- [What is being asked] Take each line of the listing that has the string "Machine" and report it.

- [Material shown]
☆ ☆ ☆ ☆

/-- Rule R87: `lwbrsx`, every form and every state: the bytes of the word at EA are loaded in the opposite order and the upper 32 bits are 0. -/
def Obligations.LwbrsxLoadsWordByteReversed : Prop :=
  ∀ (rt ra rb : RegNo) (sh : Nat),
    WideLoad (.lwbrsx rt ra rb sh) 4 rt ra rb sh (fun e B =>
      let v := word e B
      0#32 ++ (v.extractLsb' 0 8 ++ v.extractLsb' 8 8 ++ v.extractLsb' 16 8 ++ v.extractLsb' 24 8))

/-- Rule R88: `ldbrsx`, every form and every state: the bytes of the doubleword at EA are loaded in the opposite order. -/
def Obligations.LdbrsxLoadsDoublewordByteReversed : Prop :=
  ∀ (rt ra rb : RegNo) (sh : Nat),
    WideLoad (.ldbrsx rt ra rb sh) 8 rt ra rb sh (fun e B =>
      let v := doubleword e B
      v.extractLsb' 0 8 ++ v.extractLsb' 8 8 ++ v.extractLsb' 16 8 ++ v.extractLsb' 24 8 ++
        v.extractLsb' 32 8 ++ v.extractLsb' 40 8 ++ v.extractLsb' 48 8 ++ v.extractLsb' 56 8)

/-! Operands and effective addresses. -/

/-- Rule R12: `(RA|0)` is 0 where the operand RA is 0, whatever register 0 holds, and the contents of register RA otherwise. -/
def Obligations.RAOrZeroIsZeroForRegisterZero : Prop :=
  ∀ (s : State) (ra : RegNo),
    (ra = 0 → gprz s ra = .next 0) ∧
    (ra ≠ 0 → ∀ w, s.reg ra = .value w → gprz s ra = .next w)

/-- Rule R69: `EA = (b + ((x[RB] * 2^(SH+1)) mod 2^64)) mod 2^64`, which is `(b + x[RB] * 2^(SH+1)) mod 2^64`, for every SH. Rule R59 says the rules are written for SH + 1 < 64; that the formula holds for a larger SH too is DEDUCED (log entry 17). -/
def Obligations.NonUpdateAddressIsBasePlusShiftedIndex : Prop :=
  ∀ (s : State) (ra rb : RegNo) (sh : Nat) (b x : Word), BaseIs s ra b → s.reg rb = .value x →
    indexedEA s ra rb sh = .next (BitVec.ofNat 64 ((b.toNat + x.toNat * 2 ^ (sh + 1) % 2 ^ 64) % 2 ^ 64)) ∧
    indexedEA s ra rb sh = .next (BitVec.ofNat 64 ((b.toNat + x.toNat * 2 ^ (sh + 1)) % 2 ^ 64))

/-- Rule R70: EA of an update form, with RA read as an ordinary register; where RA = RB, `EA = x[RA] * (1 + 2^(SH+1)) mod 2^64`. Rule R59 says the rules are written for SH + 1 < 64; that both formulas hold for a larger SH too is DEDUCED (log entry 17). -/
def Obligations.UpdateAddressIsBasePlusShiftedIndex : Prop :=
  ∀ (s : State) (ra rb : RegNo) (sh : Nat) (b : Word), s.reg ra = .value b →
    (∀ x, s.reg rb = .value x →
      updateEA s ra rb sh = .next (BitVec.ofNat 64 ((b.toNat + x.toNat * 2 ^ (sh + 1) % 2 ^ 64) % 2 ^ 64))) ∧
    updateEA s ra ra sh = .next (BitVec.ofNat 64 (b.toNat * (1 + 2 ^ (sh + 1)) % 2 ^ 64))

/-! Registers and memory. -/

/-- Rules R19, R22: a write replaces all of one register, register 0 among them, and no other register; nothing else of the state changes. -/
def Obligations.RegisterWriteReplacesOneRegister : Prop :=
  ∀ (s : State) (i : RegNo) (w : Word),
    (s.setReg i w).reg i = .value w ∧
    (∀ j, j ≠ i → (s.setReg i w).reg j = s.reg j) ∧
    (s.setReg i w).pc = s.pc ∧ (s.setReg i w).mem = s.mem ∧ (s.setReg i w).base = s.base ∧
    (s.setReg i w).text = s.text ∧ (s.setReg i w).cfg = s.cfg
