-- ==== Sys2Proof/Laws/Bytes.lean ====
section
/-! SUPPORT. Bytes and the elements made of them: the number of a byte list, the cells of an access, `MemRead` and `brev`, each with
what they say of one byte (rules R10, R35, R36). -/

namespace Sys2Proof.Machine

@[simp] theorem leNat_nil : leNat [] = 0 := rfl
@[simp] theorem leNat_cons (b : Byte) (bs : List Byte) : leNat (b :: bs) = b.toNat + 256 * leNat bs := rfl

theorem leNat_append (l m : List Byte) : leNat (l ++ m) = leNat l + leNat m * 2 ^ (8 * l.length) := by
  induction l with
  | nil => simp
  | cons b bs ih => simp [ih, Nat.mul_add, pow_add]; ring

theorem leNat_lt (l : List Byte) : leNat l < 2 ^ (8 * l.length) := by
  induction l with
  | nil => simp
  | cons b bs ih =>
    have := b.isLt
    simp only [leNat, List.length_cons, Nat.mul_add, pow_add]
    omega

/-- Digit `i` of the number, in base 256, is byte `i` of the list. -/
theorem leNat_digit (l : List Byte) (i : Nat) : leNat l / 2 ^ (8 * i) % 256 = (l.getD i 0).toNat := by
  induction l generalizing i with
  | nil => simp
  | cons b bs ih =>
    have := b.isLt
    cases i with
    | zero => simp; omega
    | succ i =>
      simp only [leNat, List.getD_cons_succ]
      rw [← ih i, show 8 * (i + 1) = 8 + 8 * i by ring, pow_add, ← Nat.div_div_eq_div_mul]
      congr 2
      omega

/-- Byte lane `i` of the element that `n` bytes make is byte `i`. -/
theorem ofNat_leNat_lane {n i : Nat} {l : List Byte} (h : i < n) (hl : l.length = n) :
    (BitVec.ofNat (8 * n) (leNat l)).extractLsb' (8 * i) 8 = l[i] := by
  have hlane : (BitVec.ofNat (8 * n) (leNat l)).extractLsb' (8 * i) 8 = BitVec.ofNat 8 (leNat l / 2 ^ (8 * i)) := by
    apply BitVec.eq_of_getLsbD_eq
    intro j hj
    rw [BitVec.getLsbD_extractLsb', BitVec.getLsbD_ofNat, BitVec.getLsbD_ofNat, Nat.testBit_div_two_pow]
    simp [hj, Nat.add_comm]
    omega
  rw [hlane]
  apply BitVec.eq_of_toNat_eq
  rw [BitVec.toNat_ofNat, show (2 : Nat) ^ 8 = 256 from rfl, leNat_digit]
  simp [hl, h]

/-! The bytes of an element and the element of bytes. -/

@[simp] theorem length_bytesOf (n : Nat) (v : BitVec (8 * n)) : (bytesOf n v).length = n := by simp [bytesOf]

theorem bytesOf_ofNat_leNat {n : Nat} {l : List Byte} (hl : l.length = n) :
    bytesOf n (BitVec.ofNat (8 * n) (leNat l)) = l := by
  apply List.ext_getElem
  · simp [hl]
  · intro i h1 h2
    simp only [bytesOf, List.getElem_map, List.getElem_range]
    exact ofNat_leNat_lane (by omega) hl

theorem ofNat_leNat_bytesOf (n : Nat) (v : BitVec (8 * n)) : BitVec.ofNat (8 * n) (leNat (bytesOf n v)) = v := by
  apply BitVec.eq_of_getLsbD_eq
  intro j hj
  have hb := congrArg (fun b => b.getLsbD (j % 8)) (ofNat_leNat_lane (i := j / 8) (by omega) (length_bytesOf n v))
  simp only [bytesOf, List.getElem_map, List.getElem_range, BitVec.getLsbD_extractLsb',
    show 8 * (j / 8) + j % 8 = j by omega] at hb
  simpa [Nat.mod_lt, bytesOf] using hb

theorem bytesOf_brev (n : Nat) (v : BitVec (8 * n)) : bytesOf n (brev n v) = (bytesOf n v).reverse :=
  bytesOf_ofNat_leNat (by simp)

/-! The cells of an access and the read primitive. -/

@[simp] theorem Memory.length_cells (mem : Memory) (a n : Nat) : (mem.cells a n).length = n := by simp [Memory.cells]

theorem Memory.cells_add (mem : Memory) (a n m : Nat) : mem.cells a (n + m) = mem.cells a n ++ mem.cells (a + n) m := by
  simp [Memory.cells, List.range_add, Nat.add_assoc]

theorem Memory.cells_congr {mem mem' : Memory} {a a' n : Nat} (h : ∀ j, j < n → mem.byte (a + j) = mem'.byte (a' + j)) :
    mem.cells a n = mem'.cells a' n :=
  List.map_congr_left fun i hi => h i (List.mem_range.1 hi)

theorem bytesOf_memRead_le (mem : Memory) (a n : Nat) : bytesOf n (memRead .le mem a n) = mem.cells a n :=
  bytesOf_ofNat_leNat (by simp)

theorem bytesOf_memRead_be (mem : Memory) (a n : Nat) : bytesOf n (memRead .be mem a n) = (mem.cells a n).reverse :=
  bytesOf_ofNat_leNat (by simp)

theorem toNat_memRead_le (mem : Memory) (a n : Nat) : (memRead .le mem a n).toNat = leNat (mem.cells a n) := by
  rw [memRead, BitVec.toNat_ofNat, Nat.mod_eq_of_lt]
  simpa using leNat_lt (mem.cells a n)

theorem toNat_memRead_be (mem : Memory) (a n : Nat) : (memRead .be mem a n).toNat = leNat (mem.cells a n).reverse := by
  rw [memRead, BitVec.toNat_ofNat, Nat.mod_eq_of_lt]
  simpa using leNat_lt (mem.cells a n).reverse

end Sys2Proof.Machine
end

☆ ☆ ☆ ☆

- [Result of the exercise]
namespace Sys2Proof.Machine
end Sys2Proof.Machine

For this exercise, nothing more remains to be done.